Assignment -> For the material that follows, return exactly the lines from the one with "theorem memoRow_colMemo (x" through the one with "theorem memoRow_panel (x", both ends included.

*** Opening of Extracted records ***

/-! ### `memoClearAll`: `memo_clear_all` (R31) -/

@[simp] theorem memoClearAll_primState (s : State) : (memoClearAll s).primState = s.primState := rfl
@[simp] theorem memoClearAll_busDir (s : State) : (memoClearAll s).busDir = s.busDir := rfl
@[simp] theorem memoClearAll_busPhase (s : State) : (memoClearAll s).busPhase = s.busPhase := rfl
@[simp] theorem memoClearAll_dout (s : State) : (memoClearAll s).dout = s.dout := rfl
@[simp] theorem memoClearAll_dcx (s : State) : (memoClearAll s).dcx = s.dcx := rfl
@[simp] theorem memoClearAll_wr (s : State) : (memoClearAll s).wr = s.wr := rfl
@[simp] theorem memoClearAll_rd (s : State) : (memoClearAll s).rd = s.rd := rfl
@[simp] theorem memoClearAll_cs (s : State) : (memoClearAll s).cs = s.cs := rfl
@[simp] theorem memoClearAll_doMasking (s : State) : (memoClearAll s).doMasking = s.doMasking := rfl
@[simp] theorem memoClearAll_doOverdraw (s : State) : (memoClearAll s).doOverdraw = s.doOverdraw := rfl
@[simp] theorem memoClearAll_maskFlag (s : State) : (memoClearAll s).maskFlag = s.maskFlag := rfl
@[simp] theorem memoClearAll_backgroundColor (s : State) : (memoClearAll s).backgroundColor = s.backgroundColor := rfl
@[simp] theorem memoClearAll_foregroundColor (s : State) : (memoClearAll s).foregroundColor = s.foregroundColor := rfl
@[simp] theorem memoClearAll_winX1 (s : State) : (memoClearAll s).winX1 = s.winX1 := rfl
@[simp] theorem memoClearAll_winX2 (s : State) : (memoClearAll s).winX2 = s.winX2 := rfl
@[simp] theorem memoClearAll_winY1 (s : State) : (memoClearAll s).winY1 = s.winY1 := rfl
@[simp] theorem memoClearAll_winY2 (s : State) : (memoClearAll s).winY2 = s.winY2 := rfl
@[simp] theorem memoClearAll_winColSet (s : State) : (memoClearAll s).winColSet = s.winColSet := rfl
@[simp] theorem memoClearAll_winRowSet (s : State) : (memoClearAll s).winRowSet = s.winRowSet := rfl
@[simp] theorem memoClearAll_xbuf (s : State) : (memoClearAll s).xbuf = s.xbuf := rfl
@[simp] theorem memoClearAll_rowMemo (s : State) : (memoClearAll s).rowMemo = [] := rfl
@[simp] theorem memoClearAll_colMemo (s : State) : (memoClearAll s).colMemo = [] := rfl
@[simp] theorem memoClearAll_result (s : State) : (memoClearAll s).result = s.result := rfl
@[simp] theorem memoClearAll_errIllegal (s : State) : (memoClearAll s).errIllegal = s.errIllegal := rfl
@[simp] theorem memoClearAll_txlog (s : State) : (memoClearAll s).txlog = s.txlog := rfl
@[simp] theorem memoClearAll_panel (s : State) : (memoClearAll s).panel = s.panel := rfl
@[simp] theorem memoClearAll_pixMem (s : State) : (memoClearAll s).pixMem = s.pixMem := rfl
@[simp] theorem memoClearAll_readDummyReads (s : State) : (memoClearAll s).readDummyReads = s.readDummyReads := rfl
@[simp] theorem memoClearAll_targetClockHz (s : State) : (memoClearAll s).targetClockHz = s.targetClockHz := rfl
@[simp] theorem memoClearAll_settleCycles (s : State) : (memoClearAll s).settleCycles = s.settleCycles := rfl
@[simp] theorem memoClearAll_hostQueue (s : State) : (memoClearAll s).hostQueue = s.hostQueue := rfl
@[simp] theorem memoClearAll_hostData (s : State) : (memoClearAll s).hostData = s.hostData := rfl
@[simp] theorem memoClearAll_freeDraws (s : State) : (memoClearAll s).freeDraws = s.freeDraws := rfl

/-! ### `memoRow`: a horizontal run is remembered (R30) -/

@[simp] theorem memoRow_primState (x y n : Nat) (k : Color) (s : State) : (memoRow x y n k s).primState = s.primState :=
  rfl
@[simp] theorem memoRow_busDir (x y n : Nat) (k : Color) (s : State) : (memoRow x y n k s).busDir = s.busDir := rfl
@[simp] theorem memoRow_busPhase (x y n : Nat) (k : Color) (s : State) : (memoRow x y n k s).busPhase = s.busPhase :=
  rfl
@[simp] theorem memoRow_dout (x y n : Nat) (k : Color) (s : State) : (memoRow x y n k s).dout = s.dout := rfl
@[simp] theorem memoRow_dcx (x y n : Nat) (k : Color) (s : State) : (memoRow x y n k s).dcx = s.dcx := rfl
@[simp] theorem memoRow_wr (x y n : Nat) (k : Color) (s : State) : (memoRow x y n k s).wr = s.wr := rfl
@[simp] theorem memoRow_rd (x y n : Nat) (k : Color) (s : State) : (memoRow x y n k s).rd = s.rd := rfl
@[simp] theorem memoRow_cs (x y n : Nat) (k : Color) (s : State) : (memoRow x y n k s).cs = s.cs := rfl
@[simp] theorem memoRow_doMasking (x y n : Nat) (k : Color) (s : State) : (memoRow x y n k s).doMasking = s.doMasking :=
  rfl
@[simp] theorem memoRow_doOverdraw (x y n : Nat) (k : Color) (s : State) :
    (memoRow x y n k s).doOverdraw = s.doOverdraw := rfl
@[simp] theorem memoRow_maskFlag (x y n : Nat) (k : Color) (s : State) : (memoRow x y n k s).maskFlag = s.maskFlag :=
  rfl
@[simp] theorem memoRow_backgroundColor (x y n : Nat) (k : Color) (s : State) :
    (memoRow x y n k s).backgroundColor = s.backgroundColor := rfl
@[simp] theorem memoRow_foregroundColor (x y n : Nat) (k : Color) (s : State) :
    (memoRow x y n k s).foregroundColor = s.foregroundColor := rfl
@[simp] theorem memoRow_winX1 (x y n : Nat) (k : Color) (s : State) : (memoRow x y n k s).winX1 = s.winX1 := rfl
@[simp] theorem memoRow_winX2 (x y n : Nat) (k : Color) (s : State) : (memoRow x y n k s).winX2 = s.winX2 := rfl
@[simp] theorem memoRow_winY1 (x y n : Nat) (k : Color) (s : State) : (memoRow x y n k s).winY1 = s.winY1 := rfl
@[simp] theorem memoRow_winY2 (x y n : Nat) (k : Color) (s : State) : (memoRow x y n k s).winY2 = s.winY2 := rfl
@[simp] theorem memoRow_winColSet (x y n : Nat) (k : Color) (s : State) : (memoRow x y n k s).winColSet = s.winColSet :=
  rfl
@[simp] theorem memoRow_winRowSet (x y n : Nat) (k : Color) (s : State) : (memoRow x y n k s).winRowSet = s.winRowSet :=
  rfl
@[simp] theorem memoRow_xbuf (x y n : Nat) (k : Color) (s : State) : (memoRow x y n k s).xbuf = s.xbuf := rfl
@[simp] theorem memoRow_rowMemo (x y n : Nat) (k : Color) (s : State) :
    (memoRow x y n k s).rowMemo = s.rowMemo.insert y ⟨x, n, k⟩ := rfl
@[simp] theorem memoRow_colMemo (x y n : Nat) (k : Color) (s : State) :
    (memoRow x y n k s).colMemo = s.colMemo.eraseRange x n := rfl
@[simp] theorem memoRow_result (x y n : Nat) (k : Color) (s : State) : (memoRow x y n k s).result = s.result := rfl
@[simp] theorem memoRow_errIllegal (x y n : Nat) (k : Color) (s : State) :
    (memoRow x y n k s).errIllegal = s.errIllegal := rfl
@[simp] theorem memoRow_txlog (x y n : Nat) (k : Color) (s : State) : (memoRow x y n k s).txlog = s.txlog := rfl
@[simp] theorem memoRow_panel (x y n : Nat) (k : Color) (s : State) : (memoRow x y n k s).panel = s.panel := rfl
@[simp] theorem memoRow_pixMem (x y n : Nat) (k : Color) (s : State) : (memoRow x y n k s).pixMem = s.pixMem := rfl
@[simp] theorem memoRow_readDummyReads (x y n : Nat) (k : Color) (s : State) :
    (memoRow x y n k s).readDummyReads = s.readDummyReads := rfl
@[simp] theorem memoRow_targetClockHz (x y n : Nat) (k : Color) (s : State) :
    (memoRow x y n k s).targetClockHz = s.targetClockHz := rfl
@[simp] theorem memoRow_settleCycles (x y n : Nat) (k : Color) (s : State) :
    (memoRow x y n k s).settleCycles = s.settleCycles := rfl
@[simp] theorem memoRow_hostQueue (x y n : Nat) (k : Color) (s : State) : (memoRow x y n k s).hostQueue = s.hostQueue :=
  rfl
@[simp] theorem memoRow_hostData (x y n : Nat) (k : Color) (s : State) : (memoRow x y n k s).hostData = s.hostData :=
  rfl
@[simp] theorem memoRow_freeDraws (x y n : Nat) (k : Color) (s : State) : (memoRow x y n k s).freeDraws = s.freeDraws :=
  rfl

/-! ### `memoCol`: a vertical run is remembered (R30) -/

@[simp] theorem memoCol_primState (x y n : Nat) (k : Color) (s : State) : (memoCol x y n k s).primState = s.primState :=
  rfl
@[simp] theorem memoCol_busDir (x y n : Nat) (k : Color) (s : State) : (memoCol x y n k s).busDir = s.busDir := rfl
@[simp] theorem memoCol_busPhase (x y n : Nat) (k : Color) (s : State) : (memoCol x y n k s).busPhase = s.busPhase :=
  rfl
@[simp] theorem memoCol_dout (x y n : Nat) (k : Color) (s : State) : (memoCol x y n k s).dout = s.dout := rfl
@[simp] theorem memoCol_dcx (x y n : Nat) (k : Color) (s : State) : (memoCol x y n k s).dcx = s.dcx := rfl
@[simp] theorem memoCol_wr (x y n : Nat) (k : Color) (s : State) : (memoCol x y n k s).wr = s.wr := rfl
@[simp] theorem memoCol_rd (x y n : Nat) (k : Color) (s : State) : (memoCol x y n k s).rd = s.rd := rfl
@[simp] theorem memoCol_cs (x y n : Nat) (k : Color) (s : State) : (memoCol x y n k s).cs = s.cs := rfl
@[simp] theorem memoCol_doMasking (x y n : Nat) (k : Color) (s : State) : (memoCol x y n k s).doMasking = s.doMasking :=
  rfl
@[simp] theorem memoCol_doOverdraw (x y n : Nat) (k : Color) (s : State) :
    (memoCol x y n k s).doOverdraw = s.doOverdraw := rfl
@[simp] theorem memoCol_maskFlag (x y n : Nat) (k : Color) (s : State) : (memoCol x y n k s).maskFlag = s.maskFlag :=
  rfl
@[simp] theorem memoCol_backgroundColor (x y n : Nat) (k : Color) (s : State) :
    (memoCol x y n k s).backgroundColor = s.backgroundColor := rfl
@[simp] theorem memoCol_foregroundColor (x y n : Nat) (k : Color) (s : State) :
    (memoCol x y n k s).foregroundColor = s.foregroundColor := rfl
@[simp] theorem memoCol_winX1 (x y n : Nat) (k : Color) (s : State) : (memoCol x y n k s).winX1 = s.winX1 := rfl
@[simp] theorem memoCol_winX2 (x y n : Nat) (k : Color) (s : State) : (memoCol x y n k s).winX2 = s.winX2 := rfl
@[simp] theorem memoCol_winY1 (x y n : Nat) (k : Color) (s : State) : (memoCol x y n k s).winY1 = s.winY1 := rfl
@[simp] theorem memoCol_winY2 (x y n : Nat) (k : Color) (s : State) : (memoCol x y n k s).winY2 = s.winY2 := rfl
@[simp] theorem memoCol_winColSet (x y n : Nat) (k : Color) (s : State) : (memoCol x y n k s).winColSet = s.winColSet :=
  rfl
@[simp] theorem memoCol_winRowSet (x y n : Nat) (k : Color) (s : State) : (memoCol x y n k s).winRowSet = s.winRowSet :=
  rfl
@[simp] theorem memoCol_xbuf (x y n : Nat) (k : Color) (s : State) : (memoCol x y n k s).xbuf = s.xbuf := rfl
@[simp] theorem memoCol_rowMemo (x y n : Nat) (k : Color) (s : State) :
    (memoCol x y n k s).rowMemo = s.rowMemo.eraseRange y n := rfl
@[simp] theorem memoCol_colMemo (x y n : Nat) (k : Color) (s : State) :
    (memoCol x y n k s).colMemo = s.colMemo.insert x ⟨y, n, k⟩ := rfl
@[simp] theorem memoCol_result (x y n : Nat) (k : Color) (s : State) : (memoCol x y n k s).result = s.result := rfl
@[simp] theorem memoCol_errIllegal (x y n : Nat) (k : Color) (s : State) :
    (memoCol x y n k s).errIllegal = s.errIllegal := rfl
@[simp] theorem memoCol_txlog (x y n : Nat) (k : Color) (s : State) : (memoCol x y n k s).txlog = s.txlog := rfl
@[simp] theorem memoCol_panel (x y n : Nat) (k : Color) (s : State) : (memoCol x y n k s).panel = s.panel := rfl
@[simp] theorem memoCol_pixMem (x y n : Nat) (k : Color) (s : State) : (memoCol x y n k s).pixMem = s.pixMem := rfl
@[simp] theorem memoCol_readDummyReads (x y n : Nat) (k : Color) (s : State) :
    (memoCol x y n k s).readDummyReads = s.readDummyReads := rfl
@[simp] theorem memoCol_targetClockHz (x y n : Nat) (k : Color) (s : State) :
    (memoCol x y n k s).targetClockHz = s.targetClockHz := rfl
@[simp] theorem memoCol_settleCycles (x y n : Nat) (k : Color) (s : State) :
    (memoCol x y n k s).settleCycles = s.settleCycles := rfl
@[simp] theorem memoCol_hostQueue (x y n : Nat) (k : Color) (s : State) : (memoCol x y n k s).hostQueue = s.hostQueue :=
  rfl
@[simp] theorem memoCol_hostData (x y n : Nat) (k : Color) (s : State) : (memoCol x y n k s).hostData = s.hostData :=
  rfl
@[simp] theorem memoCol_freeDraws (x y n : Nat) (k : Color) (s : State) : (memoCol x y n k s).freeDraws = s.freeDraws :=
  rfl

*** Close of Extracted records ***

Solution ->
@[simp] theorem memoRow_colMemo (x y n : Nat) (k : Color) (s : State) :
    (memoRow x y n k s).colMemo = s.colMemo.eraseRange x n := rfl
@[simp] theorem memoRow_result (x y n : Nat) (k : Color) (s : State) : (memoRow x y n k s).result = s.result := rfl
@[simp] theorem memoRow_errIllegal (x y n : Nat) (k : Color) (s : State) :
    (memoRow x y n k s).errIllegal = s.errIllegal := rfl
@[simp] theorem memoRow_txlog (x y n : Nat) (k : Color) (s : State) : (memoRow x y n k s).txlog = s.txlog := rfl
@[simp] theorem memoRow_panel (x y n : Nat) (k : Color) (s : State) : (memoRow x y n k s).panel = s.panel := rfl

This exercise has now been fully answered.